PROBLEM TO SOLVE
Only the lines from the one containing "w ∧ i ≠ .tick" through the end of the entries should be repeated, exactly as they appear, first and last included.

[MATERIAL TO PROCESS Boundary: Start]

-- ==== Sys2Proof/Laws/PerInstr.lean ====
section
/-! SUPPORT. A statement about each instruction as syntax, made per constructor. -/

namespace Sys2Proof.Laws.Encoding

/-- An instruction is well formed, its word is a well-formed CMD word, and that word decodes to it, read
by itself or as a row of spec/opcode_table.json (R81, R83). -/
def Statement (i : Instr) : Prop :=
  i.wellFormed = true ∧ wellFormedWord (encode i) = true ∧ decode (encode i) = .instr i ∧
    decodeTableWord 32 (encode i).toNat = some i

theorem desEcbEncrypt : Statement .desEcbEncrypt := ⟨rfl, by decide, by decide, by decide⟩

theorem gostEcbEncrypt : Statement .gostEcbEncrypt := ⟨rfl, by decide, by decide, by decide⟩

end Sys2Proof.Laws.Encoding
end

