/-! ### The parameters -/

theorem writeReg_params (r : Reg) (w : Word) (s : State) : (writeReg r w s).params = s.params := by
  cases r with
  | cmd =>
    rw [writeReg]
    split <;> rfl
  | status | keyAddr | keyLen | srcAddr | srcLen | dstAddr | outLen | intEn => rfl

theorem hostAct_params (op : HostOp) (s : State) : (hostAct op s).params = s.params := by
  rcases hostAct_cases op s with ⟨f, h⟩ | ⟨f, g, h⟩ | ⟨v, h⟩ | ⟨bs, h⟩ | h | ⟨a, b, -, -, h⟩ |
    ⟨o, r, w, -, -, h⟩
  case inr.inr.inr.inr.inr.inr =>
    rw [h]
    exact writeReg_params r w s
  all_goals simp [h]

theorem hostStep_params (s : State) : (hostStep s).params = s.params := by
  rcases hostStep_cases s with ⟨-, h⟩ | ⟨op, rest, p, -, h⟩
  · rw [h]
  · rw [h]; exact hostAct_params op s

theorem resetEvent_params (s : State) : (resetEvent s).params = s.params := by
  rcases abandonCommand_cases s with ⟨h, -⟩ | ⟨-, -, h⟩ <;> rw [resetEvent, h] <;> rfl

end Sys2Proof.Proofs
end

section
/-! Arithmetic of block addresses and ranges (R23, R78, R79). -/

namespace Sys2Proof.Proofs

open Sys2Proof Sys2Proof.Machine Sys2Proof.Claims

/-- A distance below 64 and its low six bits determine each other. -/
theorem lt_64_and_setWidth_eq_iff (d : Word) (o : BitVec 6) :
    d.toNat < 64 ∧ d.setWidth 6 = o ↔ d = o.setWidth 32 := by
  constructor
  · rintro ⟨hlt, rfl⟩
    apply BitVec.eq_of_toNat_eq
    simp only [BitVec.toNat_setWidth]
    omega
  · rintro rfl
    refine ⟨?_, BitVec.eq_of_toNat_eq ?_⟩ <;> simp only [BitVec.toNat_setWidth] <;> omega

/-- `blockOffset` by the distance of the address from `REG_BASE`. -/
theorem blockOffset_eq_some_iff (p : Params) (addr : Word) (o : BitVec 6) :
    blockOffset p addr = some o ↔ addr - p.regBase = o.setWidth 32 := by
  rw [← lt_64_and_setWidth_eq_iff, blockOffset]
  simp

theorem add_le_of_not_unadmitted {p : Params} {addr len : Nat} (h : ¬ unadmitted p addr len)
    (hlen : 0 < len) : addr + len ≤ 2 ^ 32 := by
  by_contra hgt
  exact h ⟨hlen, .inl (by omega)⟩

theorem keyBytes_pos (i : Instr) : 0 < keyBytes i := by cases i <;> decide

/-- The first byte of a non-empty range. -/
theorem within_self {addr len : Nat} (h : 0 < len) : within addr len addr := ⟨le_rfl, by omega⟩

end Sys2Proof.Proofs
end

section
/-! The statements of the family 10_state.md. -/

namespace Sys2Proof.Proofs

open Sys2Proof Sys2Proof.Machine Sys2Proof.Claims

/-- Settles O14: both sides say how far the address lies from `REG_BASE`. -/
theorem blockAddressing : Obligations.BlockAddressing := by
  intro p addr o
  rw [blockOffset_eq_some_iff, BitVec.sub_eq_iff_eq_add, BitVec.add_comm]

/-- Settles O32: an output of 2^32 bytes would be the whole address space and so share a byte with the
key, which is not empty. -/
theorem outputLengthFits : Obligations.OutputLengthFits := by
  rintro i s ⟨-, hkeyLen, -, -, hdst, happart⟩
  by_contra hbig
  have hspan := add_le_of_not_unadmitted hdst (by omega)
  have hdstKey : within s.lat.dstAddr.toNat ((s.lat.srcLen.toNat + 7) / 8 * 8) s.lat.keyAddr.toNat :=
    ⟨by omega, by omega⟩
  have hkeyPos : 0 < s.lat.keyLen.toNat := hkeyLen ▸ keyBytes_pos i
  exact (happart _ hdstKey).1 (within_self hkeyPos)

/-- Settles O35, by the four events that can move a control field. -/
theorem sequencerTransitions : Obligations.SequencerTransitions := by
  intro s t h
  refine ⟨fun hidle hbusy => ?_, fun w hidle hop => ?_, fun hbusy hidle => ?_, fun hbusy hm => ?_⟩
  · rcases step_control_cases h with hm | ⟨-, hs⟩ | ⟨w, hop⟩ | ⟨w, hop⟩ | hsame
    · simp [(step_resets h hm).1] at hbusy
    · simp [hidle] at hs
    · obtain ⟨-, hlat, -⟩ := step_accepts h hidle hop
      exact ⟨w, hop, hlat⟩
    · simp [(step_clears h hop).1, hidle] at hbusy
    · simp [hsame.seq, hidle] at hbusy
  · exact (step_accepts h hidle hop).1
  · rcases step_control_cases h with hm | ⟨hm, -⟩ | ⟨w, hop⟩ | ⟨w, hop⟩ | hsame
    · exact .inr hm
    · exact .inl hm
    · simp [(step_drops h hbusy hop).1] at hidle
    · simp [(step_clears h hop).1, hbusy] at hidle
    · simp [hsame.seq, hbusy] at hidle
  · rcases hm with hm | hm
    · exact (step_completes h hm hbusy).1
    · exact (step_resets h hm).1

/-- Settles O37, by the four events that can move a control field. -/
theorem overrunChangesOnlyByRule : Obligations.OverrunChangesOnlyByRule := by
  intro s t h
  refine ⟨fun w hbusy hop => ?_, fun w hw hop => ?_, fun hm => ?_, fun hne => ?_⟩
  · obtain ⟨-, -, hovr⟩ := step_drops h hbusy hop
    exact hovr
  · obtain ⟨-, -, hovr⟩ := step_clears h hop
    simp [hovr, hw]
  · obtain ⟨-, -, hovr⟩ := step_resets h hm
    exact hovr
  · rcases step_control_cases h with hm | ⟨hm, hs⟩ | ⟨w, hop⟩ | ⟨w, hop⟩ | hsame
    · exact .inr (.inr hm)
    · obtain ⟨-, -, hovr⟩ := step_completes h hm hs
      exact absurd hovr hne
    · cases hs : s.seq with
      | busy => exact .inl ⟨rfl, w, hop⟩
      | idle =>
        obtain ⟨-, -, -, hovr⟩ := step_accepts h hs hop
        exact absurd hovr hne
    · obtain ⟨-, -, hovr⟩ := step_clears h hop
      exact .inr (.inl ⟨w, eq_true_of_and_not_ne (hovr ▸ hne), hop⟩)
    · exact absurd hsame.ovr hne

/-- Settles O38, by the four events that can move a control field. -/
theorem doneChangesOnlyByRule : Obligations.DoneChangesOnlyByRule := by
  intro s t h
  refine ⟨fun hbusy hm => ?_, fun w hidle hop => ?_, fun w hw hop => ?_, fun hm => ?_, fun hne => ?_⟩
  · obtain ⟨-, hdone, -⟩ := step_completes h hm hbusy
    exact hdone
  · obtain ⟨-, -, hdone, -⟩ := step_accepts h hidle hop
    exact hdone
  · obtain ⟨-, hdone, -⟩ := step_clears h hop
    simp [hdone, hw]
  · obtain ⟨-, hdone, -⟩ := step_resets h hm
    exact hdone
  · rcases step_control_cases h with hm | ⟨hm, hs⟩ | ⟨w, hop⟩ | ⟨w, hop⟩ | hsame
    · exact .inr (.inr (.inr hm))
    · exact .inl ⟨hs, hm⟩
    · cases hs : s.seq with
      | busy =>
        obtain ⟨-, hdone, -⟩ := step_drops h hs hop
        exact absurd hdone hne
      | idle => exact .inr (.inl ⟨rfl, w, hop⟩)
    · obtain ⟨-, hdone, -⟩ := step_clears h hop
      exact .inr (.inr (.inl ⟨w, eq_true_of_and_not_ne (hdone ▸ hne), hop⟩))
    · exact absurd hsame.done hne

/-- Settles O41, by the kinds of step. -/
theorem parametersNeverChange : Obligations.ParametersNeverChange := by
  intro s t h
  rcases step_cases h with ⟨-, rfl⟩ | ⟨-, -, rfl⟩ | ⟨-, -, c, -, rfl⟩ | ⟨-, -, i, -, -, rfl⟩ | ⟨-, rfl⟩
  · exact hostStep_params (takeTurn s)
  · rfl
  · rfl
  · rfl
  · exact resetEvent_params (takeTurn s)

/-- Settles O6: the idle engine's turn is only used up, and a host without a program does nothing. -/
theorem idleEngineChangesNothing : Obligations.IdleEngineChangesNothing := by
  refine ⟨fun s hidle hm => step_of_engine_idle hm hidle, fun s hfinal hsched => ?_⟩
  obtain ⟨hidle, hprog, -⟩ := hfinal
  rw [step_of_host (nextMover_of_sched_nil_idle hsched hidle), takeTurn_of_sched_nil hsched,
    hostStep_of_prog_nil hprog]

/-- Settles O7: an operation that waits for nothing is over after its step, and a wait for IRQ is over
once IRQ is 1. -/
theorem hostTurnRunsOperation : Obligations.HostTurnRunsOperation := by
  intro s op rest hm hprog
  rw [step_of_host hm, hostStep_of_prog_cons (s := takeTurn s) hprog]
  refine ⟨fun hpoll hwait => ?_, ?_⟩
  · rw [hostOpDone_of_not_waiting hpoll hwait, if_pos rfl]
  · rintro rfl
    rfl

/-- Settles O12: IRQ is read off DONE_IE and DONE, and the INT_EN write sets the first of them. -/
theorem interruptLevel : Obligations.InterruptLevel := by
  intro s w
  rw [hostAct_write_intEn]
  exact ⟨by simp [irq], by simp [irq], rfl, rfl⟩

end Sys2Proof.Proofs
end

section
/-! Byte packing (R16, R63, R64), the legality of a register access (R67), and what each kind of step does
to memory (R78). -/

namespace Sys2Proof.Proofs

open Sys2Proof Sys2Proof.Machine Sys2Proof.Claims

/-! ### Byte packing -/

/-- A byte appended on the right is one more base-256 digit. -/
theorem toNat_append_byte {n : Nat} (v : BitVec n) (b : Byte) :
    (v ++ b).toNat = 256 * v.toNat + b.toNat := by
  rw [BitVec.toNat_append, ← Nat.shiftLeft_add_eq_or_of_lt b.isLt, Nat.shiftLeft_eq, Nat.mul_comm]

/-- MSB-first packing of eight bytes is their concatenation. -/
theorem beNat_eq_toNat_append (b0 b1 b2 b3 b4 b5 b6 b7 : Byte) :
    beNat [b0, b1, b2, b3, b4, b5, b6, b7] = (b0 ++ b1 ++ b2 ++ b3 ++ b4 ++ b5 ++ b6 ++ b7).toNat := by
  simp only [toNat_append_byte]
  simp [beNat]

theorem ofNat_beNat_eq_append (b0 b1 b2 b3 b4 b5 b6 b7 : Byte) :
    BitVec.ofNat 64 (beNat [b0, b1, b2, b3, b4, b5, b6, b7]) =
      b0 ++ b1 ++ b2 ++ b3 ++ b4 ++ b5 ++ b6 ++ b7 := by
  rw [beNat_eq_toNat_append, BitVec.ofNat_toNat, BitVec.setWidth_eq]

/-- Packing what was serialised gives the value back, cut to k bytes. -/
theorem leNat_toLE (k : Nat) : ∀ v, leNat (toLE k v) = v % 256 ^ k := by
  induction k with
  | zero => intro v; simp [toLE, leNat, Nat.mod_one]
  | succ k ih =>
    intro v
    calc leNat (toLE (k + 1) v) = v % 256 + 256 * leNat (toLE k (v / 256)) := by simp [toLE, leNat]
      _ = v % 256 ^ (k + 1) := by rw [ih, Nat.pow_succ', Nat.mod_mul]

theorem beNat_toBE (k v : Nat) : beNat (toBE k v) = v % 256 ^ k := by
  rw [beNat_eq_leNat_reverse, toBE, List.reverse_reverse, leNat_toLE]

/-- Serialising a 64-bit value MSB-first and packing it again gives it back. -/
theorem ofNat_beNat_toBE (v : BitVec 64) : BitVec.ofNat 64 (beNat (toBE 8 v.toNat)) = v := by
  have hlt : v.toNat < 256 ^ 8 := v.isLt
  rw [beNat_toBE, Nat.mod_eq_of_lt hlt, BitVec.ofNat_toNat, BitVec.setWidth_eq]

/-! ### Register accesses -/

theorem accessLegal_iff (z : AccessSize) (o : BitVec 6) :
    accessLegal z o = true ↔ z = .word ∧ o.toNat % 4 = 0 := by
  cases z <;> simp [accessLegal, wellFormedAccess, accessBytes]

theorem hostAct_regWrite_of_illegal {z : AccessSize} {o : BitVec 6} (h : ¬ accessLegal z o = true)
    (w : Word) (s : State) : hostAct (.regWrite z o w) s = recordFaults [.regAccessFault] s :=
  if_neg h
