-- ==== Sys2Proof/Syntax.lean ====
section
/-! DEFINITION. The fourteen operations of the block, one constructor per row of `spec/opcode_table.json`
(R56 of `30_encoding.md`). Operands are mathematical integers (R52). -/

namespace Sys2Proof

/-- The operations of R56: the timer event and the thirteen commands. -/
inductive Instr where
  /-- `TICK`, the timer strobe (R57, R67). -/
  | tick
  /-- `RESET` (R86). -/
  | reset
  /-- `SETBRIGHT A` (R87). -/
  | setbright (a : Int)
  /-- `GETBRIGHT` (R88). -/
  | getbright
  /-- `SETBLINK A` (R89). -/
  | setblink (a : Int)
  /-- `GETBLINK` (R90). -/
  | getblink
  /-- `SETHILO A, B` (R91). -/
  | sethilo (a b : Int)
  /-- `GETHI` (R92). -/
  | gethi
  /-- `GETLO` (R93). -/
  | getlo
  /-- `SETMASK A` (R94). -/
  | setmask (a : Int)
  /-- `GETMASK` (R95). -/
  | getmask
  /-- `FBWR A, B` (R101). -/
  | fbwr (a b : Int)
  /-- `FBRD A` (R102). -/
  | fbrd (a : Int)
  /-- `FONTGET A, B` (R106). -/
  | fontget (a b : Int)
  deriving DecidableEq, Repr

namespace Instr

/-- The mnemonic of R56. -/
def mnemonic : Instr → String
  | .tick => "TICK"
  | .reset => "RESET"
  | .setbright _ => "SETBRIGHT"
  | .getbright => "GETBRIGHT"
  | .setblink _ => "SETBLINK"
  | .getblink => "GETBLINK"
  | .sethilo _ _ => "SETHILO"
  | .gethi => "GETHI"
  | .getlo => "GETLO"
  | .setmask _ => "SETMASK"
  | .getmask => "GETMASK"
  | .fbwr _ _ => "FBWR"
  | .fbrd _ => "FBRD"
  | .fontget _ _ => "FONTGET"

/-- The operand `A`, where the operation uses field `a` (the column *operands used* of R56). -/
def operandA : Instr → Option Int
  | .tick => none
  | .reset => none
  | .setbright a => some a
  | .getbright => none
  | .setblink a => some a
  | .getblink => none
  | .sethilo a _ => some a
  | .gethi => none
  | .getlo => none
  | .setmask a => some a
  | .getmask => none
  | .fbwr a _ => some a
  | .fbrd a => some a
  | .fontget a _ => some a

/-- The operand `B`, where the operation uses field `b`. -/
def operandB : Instr → Option Int
  | .tick => none
  | .reset => none
  | .setbright _ => none
  | .getbright => none
  | .setblink _ => none
  | .getblink => none
  | .sethilo _ b => some b
  | .gethi => none
  | .getlo => none
  | .setmask _ => none
  | .getmask => none
  | .fbwr _ b => some b
  | .fbrd _ => none
  | .fontget _ b => some b

/-- The assembler line of an operation, operands in decimal (R60). -/
def asm (i : Instr) : String :=
  match i.operandA, i.operandB with
  | some a, some b => i.mnemonic ++ " " ++ toString a ++ ", " ++ toString b
  | some a, none => i.mnemonic ++ " " ++ toString a
  | none, some b => i.mnemonic ++ " " ++ toString b
  | none, none => i.mnemonic

end Instr

end Sys2Proof
end

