-- ==== Sys2Proof/Machine/Ops.lean ====
section
/-! DEFINITION. The named operations over the frame buffer, the ports and the registers that the meanings share
(R10 of `00_scope.md`, `20_memory.md`, R75 to R78 of `40_tick.md`), presetting and power-on, and the events that are no
operation. The block takes no exception and has no return from one (R113, R122, R123), so none stands here. -/

namespace Sys2Proof.Machine

/-! ## The frame buffer -/

/-- The canonical form: addresses strictly rising, no byte that an unlisted address reads as. -/
abbrev Memory.wf (m : Memory) : Prop :=
  m.Pairwise (fun x y => x.1 < y.1) ∧ ∀ x ∈ m, x.2 ≠ Memory.unlisted

/-- `MemRead(FB, i, 1)` (R10). -/
def Memory.read : Memory → Nat → Byte
  | [], _ => Memory.unlisted
  | (k, v) :: rest, i => if i = k then v else Memory.read rest i

/-- A cell in front of higher ones, left out where it holds what an unlisted address reads as. -/
def Memory.put (i : Nat) (b : Byte) (rest : Memory) : Memory :=
  if b = Memory.unlisted then rest else (i, b) :: rest

/-- `MemWrite(FB, i, 1, b)` (R10), keeping the canonical form. -/
def Memory.write : Memory → Nat → Byte → Memory
  | [], i, b => Memory.put i b []
  | (k, v) :: rest, i, b =>
    if i < k then Memory.put i b ((k, v) :: rest)
    else if i = k then Memory.put i b rest
    else (k, v) :: Memory.write rest i b

/-- Every byte of the frame buffer 0 (R86: "the frame buffer zeroed"). -/
def Memory.zeroed : Memory := []

/-- `FB[i] <- b`. -/
def State.writeFb (s : State) (i : Nat) (b : Byte) : State := { s with fb := s.fb.write i b }

/-! ## The output ports -/

/-- `PortWrite(A, rows)` (R10). -/
def State.writePortA (s : State) (rows : BitVec 6) : State :=
  { s with outA := rows, trace := s.trace ++ [.portA rows] }

/-- `PortWrite(B, rows, select)` (R10, R39: one access). -/
def State.writePortB (s : State) (rows : BitVec 2) (select : BitVec 4) : State :=
  { s with outRows := rows, outSelect := select, trace := s.trace ++ [.portB rows select] }

/-- The clear of step 2: port B, then port A (R69, D9, D10; log 14). -/
def State.makeDark (s : State) : State := (s.writePortB 0 0).writePortA 0

/-- `rowsA(p) = p[7:2]` (R75). -/
def rowsA (p : Byte) : BitVec 6 := p.extractLsb' 2 6

/-- `rowsB(p) = p[1:0]` (R75). -/
def rowsB (p : Byte) : BitVec 2 := p.extractLsb' 0 2

/-- `onehot(u)` (R10), in the four select bits of the bus. -/
def onehot (u : Nat) : BitVec 4 := 1#4 <<< u

/-- Both ports written with the pattern of unit `UNIT`, port A first (R74, R77, R78). -/
def State.light (s : State) : State :=
  let p := s.fb.read s.unit.toNat
  (s.writePortA (rowsA p)).writePortB (rowsB p) (onehot s.unit.toNat)

/-! ## The response port -/

/-- `rsp <- v` (R10, R53). -/
def State.respond (s : State) (v : Byte) : State := { s with responses := s.responses ++ [v] }

/-! ## Reset and power-on -/

/-- Every write of `RESET` but the response (R86): configuration, counters, frame buffer; the ports stay. -/
def State.preset (c : Config) (s : State) : State :=
  { s with
    bright := BitVec.ofNat 8 c.brightReset
    bao := true
    fcnt := BitVec.ofNat 8 c.fcntReset
    fhi := BitVec.ofNat 8 c.fhiReset
    nbm := 0
    slot := BitVec.ofNat 8 (c.slotCount - 1)
    unit := BitVec.ofNat 8 (c.unitCount - 1)
    frame := BitVec.ofNat 8 (c.fcntReset - 1)
    fb := Memory.zeroed }

/-- Power-on: what `RESET` does, and every engine-owned output bit at `OUT_POR` (R131). The trace and the responses are
those since power-on (R10, R148), so they start over (log 3). -/
def State.powerOn (c : Config) (s : State) : State :=
  { s.preset c with
    outA := c.outAPor
    outRows := c.outRowsPor
    outSelect := c.outSelectPor
    trace := []
    responses := [] }

/-! ## Events that are no operation -/

/-- The next event and the state in which it runs (R11, R44). -/
def State.nextInput (s : State) : Option (Input × State) :=
  match s.inputs with
  | [] => none
  | e :: rest => some (e, { s with inputs := rest })

/-- No event: "the block is then idle until the next event" and "holds its state" (R14, R130; log 1). -/
def State.idle (s : State) : State := s

/-- A reserved command word: "no state changes, no port write, `rsp = 0x00`" (R58, D18; log 9). -/
def State.reservedWord (s : State) : State := s.respond 0x00

/-- The event a word of a written run stands for: `0x00` the timer strobe, else a command word (R57). -/
def Input.ofTrace (w : CommandWord) : Input := if opField w = 0 then .strobe else .command w

/-- An event placed before those still to be presented (log 2). -/
def State.present (s : State) (e : Input) : State := { s with inputs := e :: s.inputs }

end Sys2Proof.Machine
end

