-- ==== Sys2Proof/Machine/Settings.lean ====
section
/-! DEFINITION. `RESET` and the configuration operations (`41_config.md`). Each effect is given for any configuration;
the meanings are those of the reference system. -/

namespace Sys2Proof.Machine

/-! ## Effects -/

/-- `RESET` (R86). -/
def State.resetAll (c : Config) (s : State) : State := (s.preset c).respond 0x00

/-- `SETBRIGHT A` (R87). -/
def State.setBright (c : Config) (a : Int) (s : State) : State :=
  { s with bright := dutyOperand c s.bright a }.respond 0x00

/-- `GETBRIGHT` (R88). -/
def State.getBright (s : State) : State := s.respond s.bright

/-- `SETBLINK A`: `BAO <- not (A != 0)` (R89). -/
def State.setBlink (a : Int) (s : State) : State := { s with bao := !boolOperand a }.respond 0x00

/-- `GETBLINK` (R90). -/
def State.getBlink (s : State) : State := s.respond (boolResponse (!s.bao))

/-- `SETHILO A, B`: both registers in the one event (R91, R47). -/
def State.setHiLo (a b : Int) (s : State) : State :=
  { s with fhi := BitVec.ofInt 8 (framesOperand a), fcnt := BitVec.ofInt 8 (periodOperand a b) }.respond 0x00

/-- `GETHI` (R92). -/
def State.getHi (s : State) : State := s.respond s.fhi

/-- `GETLO`: `FCNT - FHI` (R93). -/
def State.getLo (s : State) : State := s.respond (s.fcnt - s.fhi)

/-- `SETMASK A` (R94). -/
def State.setMask (c : Config) (a : Int) (s : State) : State := { s with nbm := maskOperand c a }.respond 0x00

/-- `GETMASK` (R95). -/
def State.getMask (c : Config) (s : State) : State := s.respond (maskResponse c s.nbm)

/-! ## Meanings -/

/-- `RESET` (R86). -/
def execReset (s : State) : Host.Outcome State Fault Refusal := .next (s.resetAll Config.reference)

/-- `SETBRIGHT A` (R87). -/
def execSetbright (a : Int) (s : State) : Host.Outcome State Fault Refusal := .next (s.setBright Config.reference a)

/-- `GETBRIGHT` (R88). -/
def execGetbright (s : State) : Host.Outcome State Fault Refusal := .next s.getBright

/-- `SETBLINK A` (R89). -/
def execSetblink (a : Int) (s : State) : Host.Outcome State Fault Refusal := .next (s.setBlink a)

/-- `GETBLINK` (R90). -/
def execGetblink (s : State) : Host.Outcome State Fault Refusal := .next s.getBlink

/-- `SETHILO A, B` (R91). -/
def execSethilo (a b : Int) (s : State) : Host.Outcome State Fault Refusal := .next (s.setHiLo a b)

/-- `GETHI` (R92). -/
def execGethi (s : State) : Host.Outcome State Fault Refusal := .next s.getHi

/-- `GETLO` (R93). -/
def execGetlo (s : State) : Host.Outcome State Fault Refusal := .next s.getLo

/-- `SETMASK A` (R94). -/
def execSetmask (a : Int) (s : State) : Host.Outcome State Fault Refusal := .next (s.setMask Config.reference a)

/-- `GETMASK` (R95). -/
def execGetmask (s : State) : Host.Outcome State Fault Refusal := .next (s.getMask Config.reference)

end Sys2Proof.Machine
end

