-- ==== Sys2Proof/Certificates/Slice0/Obligations.lean ====
section
/-! DEFINITION. The statements for the provers. `Config.reference` is the reference system (R2, R7): `SLOTCOUNT` is
`Config.reference.slotCount`, `UNITCOUNT` is `Config.reference.unitCount`. An equation of states says the whole frame:
every field not named keeps its value. -/

open Sys2Proof Sys2Proof.Machine Sys2Proof.Safety

namespace Sys2Proof.Certificates

/-- `clamp(v, lo, hi)` of R10, as a minimum of a maximum. -/
def nearest (v lo hi : Int) : Int := max lo (min v hi)

/-- The duty and rollover tests of the next tick are made on this value (R68). -/
def slotAhead (s : State) : Byte := s.slot + 1

/-- The next tick is a unit rollover (R71). -/
def rollsOver (s : State) : Prop := Config.reference.slotCount ≤ (slotAhead s).toNat

/-- A unit rollover at `s` is also a frame rollover (R71). -/
def passEnds (s : State) : Prop := Config.reference.unitCount ≤ (s.unit + 1).toNat

/-- `UNIT` after a unit rollover (R71). -/
def unitAhead (s : State) : Byte := if Config.reference.unitCount ≤ (s.unit + 1).toNat then 0 else s.unit + 1

/-- `FRAME` after a unit rollover (R71). -/
def frameAhead (s : State) : Byte :=
  if Config.reference.unitCount ≤ (s.unit + 1).toNat then
    if s.fcnt.toNat ≤ (s.frame + 1).toNat then 0 else s.frame + 1
  else s.frame

/-- The blink visibility gate for unit `u` in frame `f` (R73). -/
def Gate (s : State) (u f : Byte) : Prop := s.bao = true ∨ s.nbm.getLsbD u.toNat = true ∨ f.toNat < s.fhi.toNat

/-- The foreground's part of a state: settings, frame buffer, responses, and the events to come (R120, R125). -/
def SameForeground (s t : State) : Prop :=
  s.bright = t.bright ∧ s.bao = t.bao ∧ s.fcnt = t.fcnt ∧ s.fhi = t.fhi ∧ s.nbm = t.nbm ∧ s.fb = t.fb ∧
  s.responses = t.responses ∧ s.inputs = t.inputs

/-- The four setters of R97. -/
def isSetter (i : Instr) : Prop := i.mnemonic ∈ ["SETBRIGHT", "SETBLINK", "SETHILO", "SETMASK"]

end Sys2Proof.Certificates

open Sys2Proof.Certificates

/-! ## Encoding (R51 to R66) -/

/-- Every operation whose operands fit their fields is read back from its word, `TICK` from its trace code. -/
def Obligations.DecodeReadsBackEncode : Prop :=
  ∀ i : Instr, i.WellFormed → decodeTrace (encode i) = .instr i ∧ (i ≠ .tick → decodeCommand (encode i) = .instr i)

/-- R63: a word is a command exactly when its `op` is 0x01 to 0x0D, and reserved otherwise; the command has that `op`, so
the operand fields take no part in choosing it, and one `op` never names two operations. -/
def Obligations.EveryWordIsCommandOrReserved : Prop :=
  (∀ w : CommandWord,
    if 0x01 ≤ (opField w).toNat ∧ (opField w).toNat ≤ 0x0D then
      ∃ i, decodeCommand w = .instr i ∧ i.op = opField w ∧ i ≠ .tick
    else decodeCommand w = .rejected (.reservedOp (opField w))) ∧
  ∀ i j : Instr, i.op = j.op ↔ i.mnemonic = j.mnemonic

[MATERIAL TO PROCESS Boundary: End]

RESPONSE FOR THIS EXERCISE
      ∃ i, decodeCommand w = .instr i ∧ i.op = opField w ∧ i ≠ .tick
    else decodeCommand w = .rejected (.reservedOp (opField w))) ∧
  ∀ i j : Instr, i.op = j.op ↔ i.mnemonic = j.mnemonic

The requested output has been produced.